People Tell Me I Look Like Han Solo.
Friday, April 3, 2009
  Wolverine vs. Pirates!
So apparently a full version of X-Men Origins: Wolverine has leaked onto the Internet (albeit unfinished effects and music) weeks ahead of its May 1 theatrical release, and as anyone who knows even a little bit about the web understands, once this happens it's virtually impossible to get the toothpaste back into the tube (i.e. get it off the The French poster for Wolverine is absolutely ridiculous, as you can see. Is this Wolverine's origin told in musical form?Internet). I used to work in the music business right as the industry was grappling with the catastrophic impact that illegal online file-sharing had on its decades-old business model; it wasn't pretty (people losing their jobs, companies losing exorbitant amounts of money etc.), and once the boulder starts rolling down the hill pretty much nothing can make it stop. Internet piracy delivered a serious blow to the music industry – ultimately time will tell if it's crippling or even fatal – and now it's the movie industry that's trying to figure out exactly how to deal with the issue.

Bootlegging is a growing problem for the movie and DVD industry – I bought a transit pass the other day at a corner store in my neighbourhood and the wall behind the clerk was filled with DVDs of movies that had just been released theatrically or were due for an official DVD release in the coming weeks – and I think the decision-makers in the film business should look at the mistakes the music industry made in the early days of Napster to see what not to do. (For example, I've never been a big believer in the idea that suing some college kid into destitution because he downloaded a Metallica album or The Dark Knight onto his computer will act as any sort of deterrent for thousands of other people worldwide who do the exact same thing, but mine is not a popular viewpoint in the industry.) I think including digital copies of movies on DVD is a step in the right direction, as one of the reasons (though certainly not the only one) that I've never bothered with downloading movies or buying bootleg DVDs is that the quality is often awful. Apple's iTunes store proved that giving consumers reliably high-quality products, even if they could still ostensibly find an illegal version of the same with minimal effort, can work if implemented correctly.

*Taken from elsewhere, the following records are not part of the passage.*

-- ==== Sys2Proof/Tests/Slice0.lean ====
section
/-! SUPPORT. The model's own tests, and for each statement with hypotheses a witness that meets them.
Expected values come from the spec: the opcode table of `30_encoding.md` R83, the vectors of
`95_test_vectors.md` (V-…) and the rules named. A witness is called after the statement it belongs to. -/

open Sys2Proof Sys2Proof.Machine

namespace Sys2Proof.Tests

/-! ## Small states -/

/-- The reset state with this queue: the sequencer's turn. -/
def queued (uq : List Instr) : State := { State.reset with uq := uq }

/-- The reset state with this word as the whole program: a fetch is next. -/
def loaded (w : Word) : State := { State.reset with program := ⟨[some w], .repeating []⟩ }

/-- The reset state with this schedule. -/
def scheduled (l : List Word) : State := { State.reset with schedule := l }

/-- Ready to serve an edge: pending and enabled. -/
def edge (e : EdgeState) (pin : Bool) : State :=
  { State.reset with
    ipend := true, ie := true, edgeState := e, echo := pin, cnt := 300, pulseTicks := 580, run := e == .timing }

/-- What `f` reads in the next state, `none` after a refusal. -/
def reads {α : Type} (f : State → α) : Host.Outcome State Fault Refusal → Option α
  | .next t => some (f t)
  | .fault _ | .refused _ => none

/-- The reason of a refusal. -/
def reason? : Host.Outcome State Fault Refusal → Option Refusal
  | .refused r => some r
  | .next _ | .fault _ => none

/-! ## Well-formedness: each check refuses an ill-formed term -/

theorem test_wf_delay_us_immediate : (Instr.delayUs 65536).encodable = false := by decide
theorem test_wf_delay_ms_immediate : (Instr.delayMs 65536).encodable = false := by decide
theorem test_wf_digit : (Instr.enc 10).wellFormed = false := by decide
theorem test_wf_position_zero : (Instr.posSel 0).wellFormed = false := by decide
theorem test_wf_position_five : (Instr.posSel 5).wellFormed = false := by decide
theorem test_wf_show_digit : (Instr.showDigit 10 1).wellFormed = false := by decide
theorem test_wf_show_position : (Instr.showDigit 1 0).wellFormed = false := by decide
theorem test_wf_accepts : (Instr.showDigit 9 4).wellFormed = true ∧ (Instr.delayMs 65535).wellFormed = true := by
  decide

/-! ## Decoding: every row of R83, words written out from R80 to R83 -/

theorem test_decode_timing : decode 0x01000000 = .ok .treset ∧ decode 0x02000000 = .ok .tstart ∧
    decode 0x03000000 = .ok .tstop ∧ decode 0x04000000 = .ok .tread := ⟨rfl, rfl, rfl, rfl⟩

theorem test_decode_critical_section : decode 0x10000000 = .ok .irqDis ∧ decode 0x11000000 = .ok .irqEn ∧
    decode 0x12000000 = .ok .rdptl ∧ decode 0x13000000 = .ok .rdpth ∧ decode 0x14000000 = .ok .snapshot :=
  ⟨rfl, rfl, rfl, rfl, rfl⟩

/-- V-E3, V-E6, V-E9, V-E12, V-E15, V-D35. -/
theorem test_decode_display : decode 0x20000009 = .ok (.enc 9) ∧ decode 0x21000000 = .ok .posBlank ∧
    decode 0x22000000 = .ok .segOff ∧ decode 0x23000000 = .ok .segSet ∧ decode 0x24000040 = .ok (.posSel 4) ∧
    decode 0x28000037 = .ok (.showDigit 7 3) ∧ decode 0x2900270F = .ok (.dispnum 9999) ∧
    decode 0x3000000A = .ok (.delayUs 10) ∧ decode 0x31000002 = .ok (.delayMs 2) :=
  ⟨rfl, rfl, rfl, rfl, rfl, rfl, rfl, rfl, rfl⟩

theorem test_decode_host : decode 0x40000000 = .ok .trigHi ∧ decode 0x41000000 = .ok .trigLo ∧
    decode 0x42000000 = .ok .trigger ∧ decode 0x43000000 = .ok .selcad ∧ decode 0x44000000 = .ok .conv ∧
    decode 0x45000000 = .ok .iterInc ∧ decode 0x46000000 = .ok .iterClr ∧ decode 0x47000000 = .ok .miCheck ∧
    decode 0x4F000000 = .ok .mainIter := ⟨rfl, rfl, rfl, rfl, rfl, rfl, rfl, rfl, rfl⟩

/-- V-E18, V-E20, V-E21, V-E22, V-E23. -/
theorem test_decode_stimulus : decode 0xE0000001 = .ok (.evEcho true) ∧ decode 0xE1000244 = .ok (.evTick 580) ∧
    decode 0xE2000006 = .ok (.evCsel 0b110) ∧ decode 0xE3000002 = .ok (.evRun 2) ∧
    decode 0xEF000000 = .ok .evReset := ⟨rfl, rfl, rfl, rfl, rfl⟩

/-- V-E5, V-E8, V-E10, V-E14, V-E17, V-E19: a must-be-zero bit set. -/
theorem test_decode_must_be_zero : [(0x20000010 : Word), 0x24000041, 0x28000080, 0x29010000, 0x4F000001,
    0xE0000002, 0xE2000008].map decode = List.replicate 7 (.error .nonzeroReservedBit) := rfl

/-- V-E24 to V-E27: opcodes without a row. -/
theorem test_decode_reserved_opcode : [(0x00000000 : Word), 0xFFFFFFFF, 0x05000000, 0x48000000].map decode =
    List.replicate 4 (.error .reservedOpcode) := rfl

theorem test_table_word : decodeTableWord 32 0x28000037 = some (.showDigit 7 3) ∧
    decodeTableWord 40 0x28000037 = none := ⟨rfl, rfl⟩

/-! ## One operation on a small state -/

/-- V-C4, V-C5c: `RUN` is left alone. -/
theorem test_treset : reads (fun t => (t.cnt, t.run)) (exec .treset { State.reset with cnt := 7, run := true }) =
    some (0, true) := by decide

/-- V-C1. -/
theorem test_tstart : reads (fun t => (t.run, t.cnt)) (exec .tstart State.reset) = some (true, 0) := by decide

/-- V-C3. -/
theorem test_tstop : reads (fun t => (t.run, t.cnt)) (exec .tstop { State.reset with cnt := 7, run := true }) =
    some (false, 7) := by decide

/-- V-C2. -/
theorem test_tread : reads State.snap (exec .tread { State.reset with cnt := 7 }) = some 7 := by decide

theorem test_irq_dis : reads State.ie (exec .irqDis { State.reset with ie := true }) = some false := by decide

theorem test_irq_en : reads State.ie (exec .irqEn State.reset) = some true := by decide

/-- V-C22. -/
theorem test_rdptl : reads State.snap (exec .rdptl { State.reset with pulseTicks := 0x0244 }) = some 0x0044 := by
  decide

/-- V-C24: RDPTH alone leaves the low byte. -/
theorem test_rdpth : reads State.snap (exec .rdpth { State.reset with pulseTicks := 0x0244, snap := 0xFFFF }) =
    some 0x02FF := by decide

/-- R147: the list goes in front of what was queued. -/
theorem test_snapshot : reads State.uq (exec .snapshot (queued [.conv])) =
    some [.irqDis, .rdptl, .rdpth, .irqEn, .conv] := by decide

/-- V-D1 to V-D10. -/
theorem test_enc : (List.range 10).map (fun d => reads State.pat (exec (.enc (BitVec.ofNat 4 d)) State.reset)) =
    [0xC0, 0xF9, 0xA4, 0xB0, 0x99, 0x92, 0x82, 0xF8, 0x80, 0x90].map some := by decide

/-- V-D11, V-D12. -/
theorem test_enc_refused : reason? (exec (.enc 10) State.reset) = some .digitOutOfRange ∧
    reason? (exec (.enc 15) State.reset) = some .digitOutOfRange := by decide

/-- V-D13. -/
theorem test_pos_blank : reads State.pos (exec .posBlank { State.reset with pos := 0b1101 }) = some 0b1111 := by
  decide

/-- V-D14. -/
theorem test_seg_off : reads (fun t => (t.seg, t.pat))
    (exec .segOff { State.reset with seg := 0xC0, pat := 0xC0 }) = some (0xFF, 0xC0) := by decide

/-- V-D15. -/
theorem test_seg_set : reads State.seg (exec .segSet { State.reset with pat := 0xA4 }) = some 0xA4 := by decide

/-- V-D16 to V-D19: the old line is released in the same step. -/
theorem test_pos_sel : [1, 2, 3, 4].map (fun p => reads State.pos (exec (.posSel p)
    { State.reset with pos := 0b1110 })) = [some 0b1110, some 0b1101, some 0b1011, some 0b0111] := by decide

/-- V-D19a to V-D19c. -/
theorem test_pos_sel_refused : [5, 0, 7].map (fun p => reason? (exec (.posSel p) State.reset)) =
    List.replicate 3 (some .positionOutOfRange) := by decide

/-- V-D19d, step 2. -/
theorem test_show_digit : reads State.uq (exec (.showDigit 7 3) State.reset) =
    some [.posBlank, .segOff, .enc 7, .segSet, .posSel 3, .delayMs 1] := by decide

/-- V-E11, V-D19e to V-D19g: the digit test comes first. -/
theorem test_show_digit_refused : reason? (exec (.showDigit 10 5) State.reset) = some .digitOutOfRange ∧
    reason? (exec (.showDigit 10 3) State.reset) = some .digitOutOfRange ∧
    reason? (exec (.showDigit 7 5) State.reset) = some .positionOutOfRange ∧
    reason? (exec (.showDigit 7 0) State.reset) = some .positionOutOfRange := by decide

/-- V-D20, V-D24, V-D25, V-D27: one SHOW_DIGIT per digit, inner zeros shown, leading ones not. -/
theorem test_dispnum : digitStrobes 0 = [.showDigit 0 1] ∧
    digitStrobes 100 = [.showDigit 0 1, .showDigit 0 2, .showDigit 1 3] ∧
    digitStrobes 907 = [.showDigit 7 1, .showDigit 0 2, .showDigit 9 3] ∧
    digitStrobes 1234 = [.showDigit 4 1, .showDigit 3 2, .showDigit 2 3, .showDigit 1 4] := by decide

/-- V-D28 to V-D31: the clamp. -/
theorem test_dispnum_clamp : [9999, 10000, 12345, 65535].map (fun v =>
    reads State.uq (exec (.dispnum v) State.reset)) =
    List.replicate 4 (some [.showDigit 9 1, .showDigit 9 2, .showDigit 9 3, .showDigit 9 4]) := by decide

/-- V-D33, V-D36. -/
theorem test_delay_us : reads State.dly (exec (.delayUs 10) State.reset) = some 10 ∧
    reads State.dly (exec (.delayUs 10) { State.reset with params := { Config.params with ticksPerUs := 8, ticksPerUs_pos := by decide } }) =
      some 80 := by decide

/-- V-D35, V-D37. -/
theorem test_delay_ms : reads State.dly (exec (.delayMs 2) State.reset) = some 2000 ∧
    reads State.dly (exec (.delayMs 65535) { State.reset with params := { Config.params with ticksPerUs := 16, ticksPerUs_pos := by decide } }) =
      some 1048560000 := ⟨rfl, rfl⟩

theorem test_trig_hi : reads State.trig (exec .trigHi State.reset) = some true := by decide

theorem test_trig_lo : reads State.trig (exec .trigLo { State.reset with trig := true }) = some false := by decide

/-- R172. -/
theorem test_trigger : reads State.uq (exec .trigger (queued [.iterClr])) =
    some [.trigHi, .delayUs 10, .trigLo, .iterClr] := by decide

/-- V-H1 to V-H8, from `CADENCE = 1000`. -/
theorem test_selcad : [0b000, 0b001, 0b010, 0b011, 0b100, 0b101, 0b110, 0b111].map (fun c =>
    reads State.cadence (exec .selcad { State.reset with csel := c })) =
    [10, 1000, 10, 65535, 10, 1000, 10, 1000].map some := by decide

It'll be very interesting to see if this leak impact's the film's box office success (or, more specifically, in the event that Wolverine is seen to underperform, if it'll be used as an excuse). Personally, I think the movie looks pretty crappy. And I say that not only as a comic book geek, but as a comic book geek for whom the X-Men franchise holds a very special place in my heart, as the first comic book I really got into in my formative comic-reading years. I've been hearing for years that 20th Century Fox is a studio that doesn't treat its "genre" properties (i.e. comic book movies, sci-fi, action, horror, crime, etc.) with any respect – with the exception of the first two X-Men movies, all their comic book movies have been mediocre-to-downright awful – instead viewing them purely as ways to make money with the effects-driven blockbusters that are in vogue, and Wolverine looks pretty damn generic (and talk that director Gavin Hood, who won a damn Oscar in 2006 for Tsotsi, is unhappy with the studio-imposed changes, is not an encouraging sign either).

The bottom line is, if some people want to seek out a crappy version of Wolverine with unfinished special effects and temp music to watch on their computers, I can't see that affecting the movie's bottom line all that seriously; hell, I'd argue that anyone willing to spend the time and energy it takes to find this thing online is probably interested enough in the movie that they'll pay to see it theatrically no matter what they think of the cruddy bootleg they downloaded. But as technology continues to move forward, it presents a myriad of potential problems for the movie industry to navigate. But considering the dozens, often hundreds of people who work on a film's production nowadays, coupled with the fact that the industry relies almost exclusively on easily-uploaded digital files for effects and editing work, and it's actually kind of amazing this sort of thing doesn't happen more often than it does. I guess we'll see how this plays out.